- [Data to use]:
-- ==== Sys2Proof/Machine/Tasks.lean ====
section
/-! DEFINITION. Launches, records, tasks and dispatch traces (R301 to R313, R333 to R339), and `STOP`, `TEXIT`, `POST` and `TASKQ`. -/

namespace Sys2Proof.Machine

/-! ### Records (Table 17-3) -/

def recEntry (w : BitVec 256) : BitVec 22 := w.extractLsb' 0 22
def recData (w : BitVec 256) : Word := w.extractLsb' 64 64
def recArg (w : BitVec 256) : Word := w.extractLsb' 128 64
def recGang (w : BitVec 256) : Nat := (w.extractLsb' 192 4).toNat
def recRed (w : BitVec 256) : Bool := w.getLsbD 196
def recHere (w : BitVec 256) : Bool := w.getLsbD 197
def recBudget (w : BitVec 256) : Nat := (w.extractLsb' 224 16).toNat

/-- The cores that a record needs (R308). -/
def recNeed (w : BitVec 256) : Nat := if recRed w then 2 * recGang w else recGang w

/-- What R304 demands of an image. -/
def recordOk (w : BitVec 256) : Bool :=
  w.extractLsb' 22 42 == 0 && (recEntry w).toNat % 4 == 0 && (recEntry w).toNat < 0x1E000 && w.extractLsb' 240 16 == 0 &&
    w.extractLsb' 198 26 == 0 && 1 ≤ recGang w && recGang w ≤ 8 && !(recRed w && 4 < recGang w)

/-- The placement entry of a data address (R305). -/
def placeEntry (data : Word) : Nat :=
  let g := (data.extractLsb' 16 36).toNat
  (g ^^^ (g / 2 ^ 12) ^^^ (g / 2 ^ 24)) % 4096

/-- The target PIDX of an address in the partition (R305, R333). -/
def Partition.target (p : Partition) (data : Word) : Nat :=
  let e := placeEntry data
  ((p.placement.find? (·.1 == e)).map (·.2)).getD (e % max 1 p.size)

def State.setPart (p : Partition) (s : State) : State := { s with cl := { s.cl with part := p } }

/-- The head of the launch queue changes: its wait begins (R334). -/
def State.newHead (s : State) : State :=
  s.setPart { s.cl.part with headWaits := 0, headAt := s.pkg.cycle, headBase := 0, owed := false }

/-- A record that a lower core posted in the same arithmetic cycle stands before that of a higher one (R307). -/
def Record.precedes (r x : Record) : Bool :=
  match r.posted, x.posted with
  | some (c, i), some (d, j) => c == d && i < j
  | _, _ => false

/-- A record at the end of a queue, before those that it precedes. -/
def insertRecord (r : Record) : List Record → List Record
  | [] => [r]
  | x :: xs => if (x :: xs).all r.precedes then r :: x :: xs else x :: insertRecord r xs

/-- A record enters the launch queue, or the overflow ring behind it (R306, R307); none when both are full. -/
def State.enqueueRecord (r : Record) (s : State) : Option State :=
  let n := s.cl.launchQ.length
  let all := insertRecord r (s.cl.launchQ ++ s.cl.overflow)
  if n < 256 && s.cl.overflow.isEmpty then
    let t := { s with cl := { s.cl with launchQ := all } }
    some (if n = 0 then t.newHead else t)
  else if s.cl.overflow.length < 65536 then some { s with cl := { s.cl with launchQ := all.take n, overflow := all.drop n } }
  else none

/-- OVERFLOW_RETURN (R306). -/
def State.returnOverflow (s : State) : State :=
  match s.cl.overflow with
  | [] => s
  | r :: rest =>
    if s.cl.launchQ.length < 256 then
      let t := { s with cl := { s.cl with launchQ := s.cl.launchQ ++ [r], overflow := rest } }
      if s.cl.launchQ.isEmpty then t.newHead else t
    else s

/-! ### Launches (R301, R302) -/

/-- The launch that formed this cluster's partition. -/
def State.launchHere (s : State) : Option Launch :=
  s.pkg.launches.find? fun l => !l.done && l.pnum == s.cl.part.part.extractLsb' 0 16

/-- A launch replaced. -/
def State.mapLaunch (n : Nat) (g : Launch → Launch) (s : State) : State :=
  { s with pkg := { s.pkg with launches := s.pkg.launches.map fun l => if l.number = n && !l.done then g l else l } }

def Launch.word (l : Launch) (o : Nat) : Word := vget l.desc (o / 8) 0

- [What is expected]: Filter the entries above down to the lines containing the word "precedes".

- [Exercise answer]:
def Record.precedes (r x : Record) : Bool :=
/-- A record at the end of a queue, before those that it precedes. -/
  | x :: xs => if (x :: xs).all r.precedes then r :: x :: xs else x :: insertRecord r xs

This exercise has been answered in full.